The text of the letter is pasted below, but you can read the full letter as well as the list of signatories here.

***

Re: Amendments to Int. No. 1894 on the Sale of Automated Employment Decision Tools

Dear Majority Leader Cumbo,

We, the undersigned 20 civil society organizations, commend the Council for addressing the potentially discriminatory impact of automated employment decision tools in Int. No. 1894. We write to urge you to ensure that the bill protects people with disabilities against the use of such tools in ways that may deny them economic opportunities. Disabled people already face disproportionate hiring disparities, with an employment rate of about 34% for people with disabilities compared to 79% for people without disabilities. Because of biases in the data on which it is trained, AI can worsen these disparities.

As currently drafted, the bill requires “bias audits” to assess whether automated employment decision tools comply with New York City’s civil rights law and any other applicable employment discrimination laws. This broad requirement covers a wide range of protected classes, including disability. Int. No. 1894 also requires employers to inform applicants that they were evaluated through an automated employment decision tool, as well as the characteristics that the tool measured. This may alert applicants to the possibility that their disabilities may have affected the evaluation. The amended bill must preserve and build on these protections with disability in mind.

Automated employment decision tools that screen out disabled applicants may violate the Americans with Disabilities Act (ADA). Under the ADA, selection criteria must not “screen out, or tend to screen out” people with disabilities unless the criteria are “job-related” and “consistent with business necessity,” and applicants could not perform essential functions even with reasonable accommodations. To measure potential job performance, automated employment decision tools often derive selection criteria from characteristics of a model set of employees. These criteria may screen out applicants who do not share the same “desirable” characteristics, but who can perform the necessary job functions if they receive reasonable accommodations. This discrimination is difficult to discern when automated tools use facially neutral characteristics that disabled people may be unlikely to share. The Council must consider this issue when amending Int. No. 1894.
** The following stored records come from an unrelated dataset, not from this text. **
-- ==== Sys2Proof/Safety.lean ====
section
/-! DEFINITION. The terms claims use: runs of several steps, the invariant of the reachable states (10 R41),
the events a bit sequence puts on air, and nominal durations (70 R290). -/

namespace Sys2Proof.Machine

/-- `n` steps, ending at the first refusal. -/
def steps : Nat → State → Host.Outcome State Fault Refusal
  | 0, s => .next s
  | n + 1, s =>
    match step s with
    | .next t => steps n t
    | .fault r => .fault r
    | .refused r => .refused r

/-- The block is idle and not halted: ready to accept a command (60 R236). -/
def State.ready (s : State) : Prop := s.fault = .none ∧ s.pending = []

/-- The next step is the block's, with `op` at the head of what is pending and `ts` the turns after it: the turn
is the block's, or no turn is asked for (log 1). -/
def State.blockMoves (s : State) (op : MicroOp) (rest : List MicroOp) (ts : List Turn) : Prop :=
  (s.turns = .agent .block :: ts ∨ s.turns = [] ∧ ts = []) ∧ s.pending = op :: rest

/-- The next step is the host thread's with `x` its first action: the turn is its own, or no turn is asked for
and the block is idle (log 1). -/
def State.hostMoves (s : State) (x : HostAction) (q : List HostAction) (ts : List Turn) : Prop :=
  (s.turns = .agent .host :: ts ∨ s.turns = [] ∧ ts = [] ∧ s.pending = []) ∧ s.hostQueue = x :: q

/-- The next step is the handlers' with `x` their first action: the turn is theirs, or no turn is asked for, the
block is idle and the host thread has nothing to do (log 1). -/
def State.handlerMoves (s : State) (x : HandlerAction) (q : List HandlerAction) (ts : List Turn) : Prop :=
  (s.turns = .agent .handler :: ts ∨ s.turns = [] ∧ ts = [] ∧ s.pending = [] ∧ s.hostQueue = [])
    ∧ s.handlerQueue = x :: q

/-- `t` is `s` but for the model's clock, its free draws and the payload, which no rule reads (10 R36). -/
def State.agrees (s t : State) : Prop :=
  ∃ w d p, t = { s with wallMicros := w, draws := d, payload := p }

/-- A run of `n` steps from `s` ends in a state that agrees with `t`. -/
def runsTo (n : Nat) (s t : State) : Prop := ∃ u, steps n s = .next u ∧ t.agrees u

/-! The invariant. -/

/-- A pending list fits a carrier state and a critical section. Unhalted: a gap's Pause finds the carrier
running and is left only by Delay and Resume; a session's mask is entered once, with the carrier on, and left
before the carrier stops. Halted: only a teardown (60 R233). At the end nothing is left open: no gap,
no session, and after a fault the carrier is stopped. -/
def opsFit (halted : Bool) : Carrier → Bool → List MicroOp → Bool
  | c, session, [] => !session && (if halted then c == .stopped else c != .paused)
  | c, session, .start :: rest => !halted && c == .stopped && !session && opsFit halted .running session rest
  | c, session, .stop :: rest => (halted || c != .paused) && !session && opsFit halted .stopped session rest
  | c, session, .pause :: rest => !halted && c == .running && opsFit halted .paused session rest
  | c, session, .resume :: rest => !halted && c == .paused && opsFit halted .running session rest
  | c, session, .pinsReset :: rest => (halted || c != .paused) && opsFit halted c session rest
  | c, session, .delay _ :: rest => !halted && c != .stopped && opsFit halted c session rest
  | c, session, .maskEnter :: rest => !halted && c == .running && !session && opsFit halted c true rest
  | c, session, .maskExit :: rest => (halted || c == .running) && session && opsFit halted c false rest
  | c, session, .checkPage _ :: rest => !halted && c == .running && opsFit halted c session rest
  | c, session, .setPhase _ _ :: rest => (halted || c != .paused) && opsFit halted c session rest

/-- The invariant of the states (10 R41), with what makes every step keep it. -/
def StateInvariant (s : State) : Prop :=
  opsFit s.halted s.carrier s.inSession s.pending = true
    ∧ (s.inSession = true → s.gmask = true)
    ∧ (s.inSession = true → s.carrier ≠ .stopped)
    ∧ s.payload.length ≤ 7

/-! Events on air. -/

/-- The events of a gap with the carrier running before it (41 R145). -/
def gapEvents (d : Nat) : List Event := [.pause, .delay d .off, .resume]

/-- The events of a bit cell (41 R141). -/
def cellEvents (t : TimingProfile) (v : Bool) : List Event :=
  .delay (if v then t.data1 else t.data0) .on :: gapEvents t.writeGap

/-- The events of a bit sequence. -/
def cellsEvents (t : TimingProfile) (bits : List Bool) : List Event := bits.flatMap (cellEvents t)

/-- The events of a framed bit sequence: start gap, then the cells (30 R86). -/
def frameEvents (t : TimingProfile) (bits : List Bool) : List Event :=
  gapEvents t.startGap ++ cellsEvents t bits

/-- The 38 bits of a write frame in emission order (30 R84): opcode, lock bit, data, address. -/
def writeFrameBits (page1 lock : Bool) (data : DataWord) (addr : BitVec 3) : List Bool :=
  [true, page1, lock] ++ msbFirst data ++ msbFirst addr

/-- The events of a block write on a valid page (42 R163): wait, write frame, programming delay, wait,
reset frame. -/
def blockEvents (t : TimingProfile) (page1 lock : Bool) (data : DataWord) (addr : BitVec 3) : List Event :=
  .delay t.waitTime .on :: frameEvents t (writeFrameBits page1 lock data addr)
    ++ [.delay t.program .on, .delay t.waitTime .on] ++ frameEvents t [true, false]

/-- The phase and block number a micro-operation sets (40 R111), if any. -/
def phaseSet : MicroOp → Option (Phase × BitVec 3)
  | .setPhase ph i => some (ph, i)
  | .start | .stop | .pause | .resume | .pinsReset | .delay _ | .maskEnter | .maskExit | .checkPage _ => none

/-! Durations. -/

/-- The nominal duration of a micro-operation in field clocks (43 R205): a delay's count, else nothing. -/
def clocksOf : MicroOp → Nat
  | .delay n => n
  | .start | .stop | .pause | .resume | .pinsReset | .maskEnter | .maskExit | .checkPage _ | .setPhase _ _ => 0

/-- The nominal duration of an expansion (70 R290). -/
def clocks (ops : List MicroOp) : Nat := (ops.map clocksOf).sum

/-- The number of 1 bits. -/
def popcount {n : Nat} (v : BitVec n) : Nat := (lsbFirst v).count true

/-- `T_blk` (42 R164), for a page 0 or 1. -/
def blockClocks (t : TimingProfile) (p : BitVec 8) (a : BitVec 3) (l : Bool) (d : DataWord) : Nat :=
  2 * t.waitTime + 2 * t.startGap + t.program + 40 * t.writeGap
    + (1 + p.toNat + l.toNat + popcount d + popcount a + 1) * t.data1
    + (40 - (1 + p.toNat + l.toNat + popcount d + popcount a + 1)) * t.data0

/-- `T_rst` (43 R205). -/
def resetClocks (t : TimingProfile) : Nat := t.startGap + t.data1 + t.data0 + 2 * t.writeGap

end Sys2Proof.Machine
end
To better ensure that automated employment decision tools comply with employment discrimination laws and protect disabled people, the amended bill should address:

  • Test design: Vendors must design their tools to comply with the ADA and any other applicable employment discrimination law. Statistical auditing cannot produce the same accuracy or breadth of data for disability as it may for race or gender, because it cannot capture the vast range of disabilities or people’s different experiences of the same disability. Vendors must describe how they design to account for bias that statistical audits will not capture, and demonstrate how their design improves the tools’ outcomes.
  • Notice to applicants before evaluation: Employers must provide the notice required under Int. No. 1894 to applicants before an automated tool is used. The notice should explain the characteristics the tool measures and the mechanisms it uses to measure them, so that applicants know if they may require reasonable accommodations so they can use the tool.
  • Opt-out and alternative tests: During evaluations, if applicants realize their disabilities are affecting how they engage with the tools, they should be able to opt out. Employers should not use automated tools without providing effective alternatives, including non-automated tests, to measure the same characteristics. Applicants’ evaluations should not be weighted negatively because they used alternatives instead of completing the test through automated tools.
  • Notice to applicants after decision: Employers must also explain adverse hiring decisions and establish a process for applicants to obtain more information when the explanations are insufficient.
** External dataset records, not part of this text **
/-- 41 R144, R145: WRITE_GAP on a ready block with the carrier running, with the duration unwrapped. -/
def Obligations.WriteGapCompletes : Prop :=
  ∀ (s : State) (d : BitVec 32), s.ready → s.carrier = .running →
    exec (.writeGap d) s = .next { s with
      pending := [.pause, .delay d.toNat, .resume], cmdLatch := wordWriteGap d }
    ∧ (s.turns = [] → ∀ a, exec (.writeGap d) s = .next a → runsTo 3 a
        { s with
          cmdLatch := wordWriteGap d,
          trace := s.trace ++ [.pause, .delay d.toNat .off, .resume] })

/-- 42 R165, R166: WRITE_RESET on a ready block with the carrier running loads the reset sequence and puts a start gap and
the cells of `10` on air. -/
def Obligations.WriteResetCompletes : Prop :=
  ∀ s : State, s.ready → s.carrier = .running →
    exec .writeReset s = .next { s with
      pending := gapx Config.timing.startGap ++ bitx Config.timing true ++ bitx Config.timing false,
      cmdLatch := 0x1300000000000000#64 }
    ∧ (s.turns = [] → ∀ a, exec .writeReset s = .next a → runsTo 11 a
        { s with
          cmdLatch := 0x1300000000000000#64,
          trace := s.trace ++ gapEvents Config.timing.startGap ++ cellEvents Config.timing true
            ++ cellEvents Config.timing false })

/-- 42 R162, R163: WRITE_BLOCK on a ready block with the carrier running loads the block write of its operands, and on
page 0 or 1 its 170 micro-operations put it on air: wait, start gap, opcode, lock, data and address MSB first,
programming delay, wait, reset sequence. -/
def Obligations.WriteBlockCompletes : Prop :=
  ∀ (s : State) (page : BitVec 8) (lock : Bool) (addr : BitVec 3) (data : DataWord),
    s.ready → s.carrier = .running →
    exec (.writeBlock page lock addr data) s = .next { s with
      pending := blkx Config.timing page addr lock data, cmdLatch := wordWriteBlock page lock addr data }
    ∧ ((page = 0#8 ∨ page = 1#8) → s.turns = [] →
        ∀ a, exec (.writeBlock page lock addr data) s = .next a → runsTo 170 a
          { s with
            cmdLatch := wordWriteBlock page lock addr data,
            trace := s.trace ++ blockEvents Config.timing (decide (page = 1#8)) lock data addr })

/-- 42 R161: WRITE_BLOCK on another page is accepted, faults at its first micro-operation and emits nothing of
the block write. -/
def Obligations.WriteBlockInvalidPageFaults : Prop :=
  ∀ (s : State) (page : BitVec 8) (lock : Bool) (addr : BitVec 3) (data : DataWord),
    s.ready → s.carrier = .running → s.inSession = false → page ≠ 0#8 → page ≠ 1#8 →
    ∃ a, exec (.writeBlock page lock addr data) s = .next a ∧ a.fault = .none ∧ a.trace = s.trace
      ∧ (s.turns = [] → runsTo 4 a
          { s with
            fault := .invalidPage, carrier := .stopped, pins := .reset, phase := .idle, dblk := 0#3,
            cmdLatch := wordWriteBlock page lock addr data,
            trace := s.trace ++ [.fault .invalidPage, .stop, .pinsReset] })

/-- 43 R192, 60 R235 checks 3 to 5: WRITE_FORMAT on a ready block answers the first failing check in the spec's
order, and else loads the session's expansion and the encoder's words. -/
def Obligations.WriteFormatChecksInOrder : Prop :=
  ∀ (s : State) (fmt : BitVec 8) (idlen : BitVec 4) (id : BitVec 40), s.ready →
    exec (.writeFormat fmt idlen id) s = .next (
      match Config.formats.find? (fun F => F.tag == fmt) with
      | none => raiseFault .badFormat s
      | some F =>
        if idlen.toNat ≠ F.idBytes then raiseFault .badIdLength s
        else if ∃ k : Fin 5, idlen.toNat ≤ k.val ∧ id.extractLsb' (8 * k.val) 8 ≠ 0#8 then
          raiseFault .reservedNonzero s
        else if s.carrier ≠ .stopped then raiseFault .carrierState s
        else
          let w := F.encode ((List.range idlen.toNat).map fun k => id.extractLsb' (8 * k) 8)
          if w.length ≠ F.nwords then raiseFault .encoderContract s
          else { s with
            pending := fmtx Config.timing F w, payload := w, cmdLatch := wordWriteFormat fmt idlen id })

/-- 43 R192, R193: a session whose checks pass, on a valid data page, runs to its end: carrier on, mask, the
configuration block, the data blocks in ascending order, the final reset, mask restored, carrier off (the duty
1/2 of the start event is presumed, log 17). -/
def Obligations.WriteFormatCompletes : Prop :=
  ∀ (s : State) (fmt : BitVec 8) (idlen : BitVec 4) (id : BitVec 40) (F : FormatDescriptor) (w : List DataWord),
    s.ready → s.carrier = .stopped → s.inSession = false → Config.lookup fmt = some F →
    idlen.toNat = F.idBytes → idTailZero idlen id = true → w = F.encode (idBytes idlen id) →
    w.length = F.nwords → (F.dataPage = 0#8 ∨ F.dataPage = 1#8) →
    exec (.writeFormat fmt idlen id) s = .next { s with
        pending := fmtx Config.timing F w, payload := w, cmdLatch := wordWriteFormat fmt idlen id }
      ∧ (fmtx Config.timing F w).length = 191 + 171 * w.length
      ∧ (s.turns = [] → ∀ a, exec (.writeFormat fmt idlen id) s = .next a → runsTo (191 + 171 * w.length) a
          { s with
            pins := .reset, savedMask := s.gmask, phase := .idle, dblk := 0#3,
            cmdLatch := wordWriteFormat fmt idlen id,
            trace := s.trace ++ [.start 125000 ⟨1, 2⟩, .mask s.gmask]
              ++ blockEvents Config.timing false false F.config 0#3
              ++ ((List.range w.length).flatMap fun k =>
                  blockEvents Config.timing (decide (F.dataPage = 1#8)) false (w.getD k 0) (BitVec.ofNat 3 (k + 1)))
              ++ frameEvents Config.timing [true, false]
              ++ [.unmask s.gmask, .stop, .pinsReset] })

/-- 43 R203, 10 R24, with the start event's duty of log 17: an EM session on a ready block with the carrier stopped loads
the session of the encoder's two words and runs to its end: three block writes (configuration 0x60148040, low half, high
half of the encoder's word), the final reset, 523 events. -/
def Obligations.WriteEmCompletes : Prop :=
  ∀ (s : State) (id : BitVec 40) (p : BitVec 64) (evs : List Event),
    s.ready → s.carrier = .stopped → s.inSession = false →
    p = Config.encEm [id.extractLsb' 0 8, id.extractLsb' 8 8, id.extractLsb' 16 8, id.extractLsb' 24 8,
      id.extractLsb' 32 8] →
    evs = [.start 125000 ⟨1, 2⟩, .mask s.gmask]
      ++ blockEvents Config.timing false false 0x60148040#32 0#3
      ++ blockEvents Config.timing false false (p.extractLsb' 0 32) 1#3
      ++ blockEvents Config.timing false false (p.extractLsb' 32 32) 2#3
      ++ frameEvents Config.timing [true, false]
      ++ [.unmask s.gmask, .stop, .pinsReset] →
    exec (.writeEm id) s = .next { s with
        pending := fmtx Config.timing Config.em [p.extractLsb' 0 32, p.extractLsb' 32 32],
        payload := [p.extractLsb' 0 32, p.extractLsb' 32 32], cmdLatch := wordWriteEm id }
      ∧ evs.length = 523
      ∧ (s.turns = [] → ∀ a, exec (.writeEm id) s = .next a → runsTo 533 a
          { s with
            pins := .reset, savedMask := s.gmask, phase := .idle, dblk := 0#3,
            cmdLatch := wordWriteEm id, trace := s.trace ++ evs })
People with disabilities, especially those who are multiply marginalized, already experience disproportionate hiring disparities. In New York City, where government and corporate actions have an impact within and beyond city limits, there is an urgent need to improve economic equity across all identities. We urge you to incorporate the above changes to this bill so that automated employment decision tools do not deprive any protected class, including people with disabilities, of their right to economic opportunity

Read the full letter + the list of signatories here.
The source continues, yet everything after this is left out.